Laboratory of Laboratory Animal Science and Medicine, School of Veterinary Medicine, Kitasato University, 35-1 Higashi-23, Towada, Aomori 034-8628, Japan.
Exp Anim. 2023 Nov 9;72(4):520-525. doi: 10.1538/expanim.23-0003. Epub 2023 Jun 21.
Adriamycin (ADR) nephropathy is the most widely used nephropathy model to study the pathophysiological mechanisms of chronic kidney disease (CKD) in mice. However, its application is limited to a few mouse strains such as the BALB/c strain; the standard strain, C57BL/6J (B6J), does not develop ADR nephropathy. Nevertheless, Arif et al. reported that C57BL/6N (B6N), another standard strain, is ADR-susceptible. Since then, no follow-up reports or other studies have been published on ADR nephropathy in B6N mice. Therefore, the goal of this study was to determine whether B6N mice are indeed susceptible to ADR nephropathy and whether there are differences in ADR susceptibility among the substrains of C57BL/6NCrl (NCrl) and C57BL/6NJcl (NJcl). NCrl mice showed marked albuminuria and mesangial cell proliferation, which are associated with mild ADR nephropathy, confirming that NCrl mice were susceptible to ADR nephropathy. On the other hand, NJcl mice did not exhibit these symptoms. ADR nephropathy models are usually generated by administering ADR through the tail vein, but Arif et al. administered ADR through the orbital vein. Therefore, we investigated the effect of the route of administration on ADR nephropathy. The degree of ADR nephropathy was found to vary based on the route of administration: more severe nephropathy was observed upon administration through the tail vein than through the orbital vein. Therefore, we conclude that NCrl mice are susceptible to ADR nephropathy, and the severity of ADR-induced nephropathy through orbital vein administration is relatively lower than that through the tail vein.

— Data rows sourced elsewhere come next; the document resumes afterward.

-- ==== Sys2Proof/Machine/HostOps.lean ====
section
/-! DEFINITION. Operations that the host interface, the plots and the modes share (chapters 2 to 4): the memory
controllers' timing sets, the combined power state (R49 to R51), wake-up, the end of a
controller's commands (R73). -/

namespace Sys2Proof.Machine

/-! ### Timing sets (R363) -/

def Dev.mc (d : Dev) (q : Nat) : MemcSt := AMap.get MemcSt.init q d.memc

def Dev.setMc (d : Dev) (q : Nat) (x : MemcSt) : Dev := { d with memc := AMap.set MemcSt.init q x d.memc }

/-- A switch to the other timing set starts: at once, or when the switch or the in-field test under way has ended. -/
def Dev.fchgGo (d : Dev) (q : Nat) : Dev :=
  let d1 := d.setF (F.MEMC_FCHG_GO q) 1
  if d.flag (F.MEMC_STAT_FBUSY q) ∨ d.underTest q then d1.setMc q { d1.mc q with goWaits := true }
  else (d1.setF (F.MEMC_STAT_FBUSY q) 1).setF (F.MEMC_STAT_SREF q) 1

/-- The timing set a channel will have when what is under way and what waits has been done. -/
def Dev.setAhead (d : Dev) (q : Nat) : Nat :=
  (d.f (F.MEMC_STAT_SET q) + d.f (F.MEMC_STAT_FBUSY q) + Bool.nat (d.mc q).goWaits) % 2

/-- Bring every channel to the timing set that the power state and the throttle level ask for (R363, R446): set B in PS2
and in thermal throttling. -/
def Dev.retune (d : Dev) : Dev :=
  let want := Bool.nat (d.f F.PWR_PSTATE_PS == 2 || d.f F.PWR_THERM_LEVEL != 0)
  d.quads.foldl (fun (e : Dev) q =>
    if e.setAhead q = want ∨ ¬e.flag (F.MEMC_STAT_TRAINED q) then e
    else if (e.mc q).goWaits then (e.setMc q { e.mc q with goWaits := false }).setF (F.MEMC_FCHG_GO q) (e.f (F.MEMC_STAT_FBUSY q))
    else e.fchgGo q) d

/-! ### The combined power state (R49 to R51) -/

/-- Does the roster list two or more members (R50)? -/
def Dev.isMember (d : Dev) : Bool :=
  match d.roster? with
  | some r => decide (2 ≤ r.members.length)
  | none => false

/-- Do a plot's power requests count (R51)? PSALLOW takes effect at the plot's next Set Features 02h (R97). -/
def Dev.psAllowed (d : Dev) (p : Nat) : Bool := p == 0 || d.plot.psOk.contains p

/-- PSALLOW of a plot takes effect (R97). -/
def Dev.psLatch (d : Dev) (p : Nat) : Dev :=
  { d with plot := { d.plot with psOk := if d.flag (F.PLOT_CTL_PSALLOW p) then NSet.add p d.plot.psOk else NSet.del p d.plot.psOk } }

/-- The requests that count: those of enabled controllers of plot 0 and of enabled plots whose requests count (R51). -/
def Dev.psRequests (d : Dev) : List Nat :=
  (d.host.ctrls.filter (fun c => c.2.en && d.plotEn c.1 && d.psAllowed c.1)).map (fun c => c.2.feat.ps)

/-- The combined request; PS4 becomes PS3 on a cluster member (R50), and SAFE runs in an operational state. -/
def Dev.psWant (d : Dev) : Nat :=
  let w := (d.psRequests.min?).getD 0
  let w1 := if w = 4 ∧ d.isMember then 3 else w
  if d.f F.TOP_MODE_MODE = 1 then min w1 2 else w1

/-- Watts of a power state, rounded down. -/
def psWatts (n : Nat) : Nat := [60, 40, 25, 6, 1].getD n 60

/-- The part runs in another power state: PSTATE_CHANGE, the state to resume after PS3 and PS4, the DRAM timing set. -/
def Dev.setPs (d : Dev) (n : Nat) : Dev :=
  let old := d.f F.PWR_PSTATE_PS
  if old = n then d
  else
    let d1 := (d.setF F.PWR_PSTATE_PS n).setF F.PWR_PSTATE_MAXW (psWatts n)
    let d2 := if 3 ≤ n ∧ old < 3 then d1.setF F.PWR_PSTATE_LASTOP old else d1
    let d3 := d2.raise 0x006 noPlot []
    if n < 3 then d3.retune else d3

/-- A wake from PS3 or PS4 begins (R50): it ends after the exit latency. -/
def Dev.wake (d : Dev) : Dev :=
  if 3 ≤ d.f F.PWR_PSTATE_PS then { d with mode := { d.mode with wakePending := true } } else d

/-- The combined request may have changed (R51): an operational state is entered at once, PS3 and PS4 wait (R50), and a
request for an operational state wakes the part. -/
def Dev.powerCombine (d : Dev) : Dev :=
  let w := d.psWant
  if d.f F.TOP_MODE_MODE = 0 then d
  else if 3 ≤ w then
    if d.f F.PWR_PSTATE_PS = w then d.setF F.PWR_PSTATE_ENTERING 0 else d.setF F.PWR_PSTATE_ENTERING 1
  else
    let d1 := d.setF F.PWR_PSTATE_ENTERING 0
    if d1.f F.PWR_PSTATE_PS < 3 then d1.setPs w else (d1.setF F.PWR_PSTATE_LASTOP w).wake

/-- Note a result of the device self-test: kind 1 short, 2 extended; the result code and segment are those of NVMe 2.1
(0 no error, 1 aborted by a command, 7 a segment failed, 8 aborted for another reason, 9 aborted by a sanitize). -/
def Dev.selfTestResult (d : Dev) (kind result unit_ : Nat) : Dev :=
  { d with nv := { d.nv with selfLog := ((kind, result, unit_, d.nv.onMin / 60) :: d.nv.selfLog).take 20 } }

/-- Enter SAFE with its cause (TOP_MODE.SAFECAUSE). An extended self-test ends with what it has found (assumption 147); SAFE runs in an
operational power state and waits for no other (R50). -/
def Dev.enterSafe (d : Dev) (cause : Nat) : Dev :=
  let d1 := match d.mode.selfTest with
    | none => d
    | some t =>
      let r := match t.failed with
        | some seg => d.selfTestResult 2 7 seg
        | none => d.selfTestResult 2 8 0
      { r with mode := { r.mode with selfTest := none } }
  (((d1.setF F.TOP_MODE_CXST 0).setF F.TOP_MODE_SAFECAUSE cause).setMode 1).powerCombine

/-- A doorbell write or an admin command reaches the part: it wakes, and a combined state that waits is put off. -/
def Dev.hostActivity (d : Dev) : Dev := { d.wake with mode := { d.wake.mode with wakeAt := d.now } }

/-! ### The end of commands (R73, R105, R106) -/

/-- The identities of the commands that the operations of the media path and of the cluster serve, one for each operation. -/
def Dev.opIds (d : Dev) : List CmdId :=
  d.media.dies.flatMap (fun x => (x.2.queue ++ x.2.busy.toList ++ x.2.suspended.toList ++ x.2.ended.toList).filterMap (fun o => o.cmd)) ++
  d.media.reading.filterMap (fun r => r.cmd) ++ d.gwl.reads.map (fun r => r.id) ++ d.gwl.writes.map (fun w => w.id)

/-- The operations of earlier generations of a plot that are still outstanding, by generation (R92, R106, R108). -/
def Dev.staleOps (d : Dev) (p : Nat) : List Nat :=
  (d.opIds.filter (fun i => i.plot == p && decide (65536 ≤ i.cid) && deadGen i != d.plotGen p)).map deadGen

/-- The in-flight count of a plot (R92): its I/O commands fetched and not completed, and the operations of earlier generations. -/
def Dev.inflightOf (d : Dev) (p : Nat) : Nat :=
  (d.host.latches.filter (fun l => l.id.plot == p && l.io)).length + (d.staleOps p).length

/-- The operations of a command that has ended are tracked by their channels alone (R106): no identity names the command. -/
def Dev.forgetOps (d : Dev) (id : CmdId) : Dev :=
  let op (o : DieOp) : DieOp := if o.cmd = some id then { o with cmd := none } else o
  let die (x : Nat × DieSt) : Nat × DieSt :=
    (x.1, { x.2 with queue := x.2.queue.filter (fun o => o.cmd != some id), busy := x.2.busy.map op, suspended := x.2.suspended.map op,
                     ended := x.2.ended.map op })
  { d with
    ftl := { d.ftl with reads := d.ftl.reads.filter (fun r => !(r.id == id)) }
    gwl := { d.gwl with reads := d.gwl.reads.filter (fun r => !(r.id == id)), writes := d.gwl.writes.filter (fun w => !(w.id == id)) }
    media := { d.media with dies := d.media.dies.map die, reading := d.media.reading.filter (fun r => r.cmd != some id) } }

/-- The operations of commands that have ended keep another identity, so that their results are late (R14). Writes that
wait for slots go (R71). -/
def Dev.orphan (d : Dev) (p : CmdId → Bool) : Dev :=
  let g (id : CmdId) : CmdId := if p id then deadId (d.plotGen id.plot) id else id
  let op (o : DieOp) : DieOp := { o with cmd := o.cmd.map g }
  let die (x : Nat × DieSt) : Nat × DieSt :=
    (x.1, { x.2 with queue := x.2.queue.map op, busy := x.2.busy.map op, suspended := x.2.suspended.map op, ended := x.2.ended.map op })
  { d with
    ftl := { d.ftl with
      reads := d.ftl.reads.map (fun r => { r with id := g r.id })
      held := d.ftl.held.filter (fun w => !p w.id) }
    trel := { d.trel with cmds := d.trel.cmds.map (fun c => { c with id := g c.id }) }
    core := { d.core with insts := d.core.insts.map (fun x => { x with id := g x.id }) }
    gwl := { d.gwl with
      reads := d.gwl.reads.map (fun r => { r with id := g r.id })
      writes := d.gwl.writes.map (fun w => { w with id := g w.id }) }
    media := { d.media with
      dies := d.media.dies.map die
      reading := d.media.reading.map (fun r => { r with cmd := r.cmd.map g }) } }

/-- End commands without a completion (a controller or plot reset): their latches go and they are counted. -/
def Dev.endCommands (d : Dev) (p : CmdId → Bool) : Dev :=
  let hit := d.host.latches.filter (fun l => p l.id)
  let d1 := { d with host := { d.host with latches := d.host.latches.filter (fun l => !p l.id) } }
  (hit.foldl (fun (e : Dev) l => e.bumpStat l.id.plot 5 1) d1).orphan p

/-- Advance the generation of every queue of a plot's controller. -/
def Dev.nextQGens (d : Dev) (p : Nat) : Dev :=
  ((d.ctrl p).sqs.map (fun x => x.qid)).foldl (fun (e : Dev) q => e.nextQGen p q) (d.nextQGen p 0)

/-- The features of a controller after a controller reset: the defaults, with the values that were saved (R79). The
timestamp goes on. -/
def Dev.resetFeatures (d : Dev) (p : Nat) : Features :=
  let f := (AMap.get Features.default p d.nv.saved)
  { f with tsBase := (d.ctrl p).feat.tsBase, tsAt := (d.ctrl p).feat.tsAt }

/-- Is the function that carries a plot there (R59, R89): a physical function, or a virtual function that VF Enable and NumVFs
cover? -/
def Dev.fnThere (d : Dev) (p : Nat) : Bool :=
  let dual := d.flag F.HIF_PORTCFG_DUAL
  if p = 0 then true
  else if dual && decide (256 ≤ p) then decide (p - 256 ≤ min 255 (AMap.get 0 1 d.host.numVfs))
  else decide (p ≤ min (if dual then 255 else 511) (AMap.get 0 0 d.host.numVfs))

/-- The PCI Express state of the functions that `q` names returns to its reset values: configuration registers, MSI-X tables and
pending messages. -/
def Dev.clearFns (d : Dev) (q : Nat → Bool) : Dev :=
  { d with host := { d.host with
      cfg := d.host.cfg.filter (fun x => !q (x.1 / 1024))
      msixTab := d.host.msixTab.filter (fun x => !q (x.1 / 16384))
      msixPend := d.host.msixPend.filter (fun v => !q (v / 4096)) } }

/-- The state of a controller after a controller reset: disabled, no queues, its features as above; the error log stays
(assumption 46). -/
def Dev.clearCtrl (d : Dev) (p : Nat) : Dev :=
  let c := d.ctrl p
  let d1 := d.setCtrl p { Ctrl.init with
    feat := d.resetFeatures p, errLog := c.errLog, offline := c.offline, aqaS := c.aqaS, aqaC := c.aqaC, asq := c.asq, acq := c.acq }
  let d2 := { d1.setF (F.PLOT_USE_QUSED p) 0 with boot := { d1.boot with msgs := d1.boot.msgs.filter (fun m => m.plot != p) } }
  if p = 0 then d2.dropSplits 0 else d2

/-- Reset the controller of a plot (R73). -/
def Dev.ctrlReset (d : Dev) (p : Nat) : Dev :=
  let d1 := ((d.endCommands (fun id => id.plot == p)).nextQGens p).clearCtrl p
  ((d1.setF (F.PLOT_STAT_CQSTALL p) 0).raise 0x1E7 p []).powerCombine

end Sys2Proof.Machine
end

阿霉素(ADR)肾病是研究小鼠慢性肾脏病(CKD)病理生理机制最常用的肾病模型。然而,它的应用仅限于少数几种小鼠品系,如 BALB/c 品系;标准品系,C57BL/6J(B6J),不会发展为 ADR 肾病。然而,Arif 等人报道另一个标准品系 C57BL/6N(B6N)对 ADR 敏感。此后,没有关于 B6N 小鼠 ADR 肾病的后续报道或其他研究。因此,本研究的目的是确定 B6N 小鼠是否确实易患 ADR 肾病,以及 C57BL/6NCrl(NCrl)和 C57BL/6NJcl(NJcl)亚系之间对 ADR 的敏感性是否存在差异。NCrl 小鼠表现出明显的白蛋白尿和系膜细胞增殖,这与轻度 ADR 肾病有关,证实 NCrl 小鼠易患 ADR 肾病。另一方面,NJcl 小鼠没有表现出这些症状。ADR 肾病模型通常通过尾静脉给予 ADR 来建立,但 Arif 等人通过眶静脉给予 ADR。因此,我们研究了给药途径对 ADR 肾病的影响。发现 ADR 肾病的严重程度取决于给药途径:尾静脉给药比眶静脉给药导致更严重的肾病。因此,我们得出结论,NCrl 小鼠易患 ADR 肾病,眶静脉给药诱导的 ADR 肾病的严重程度相对低于尾静脉给药。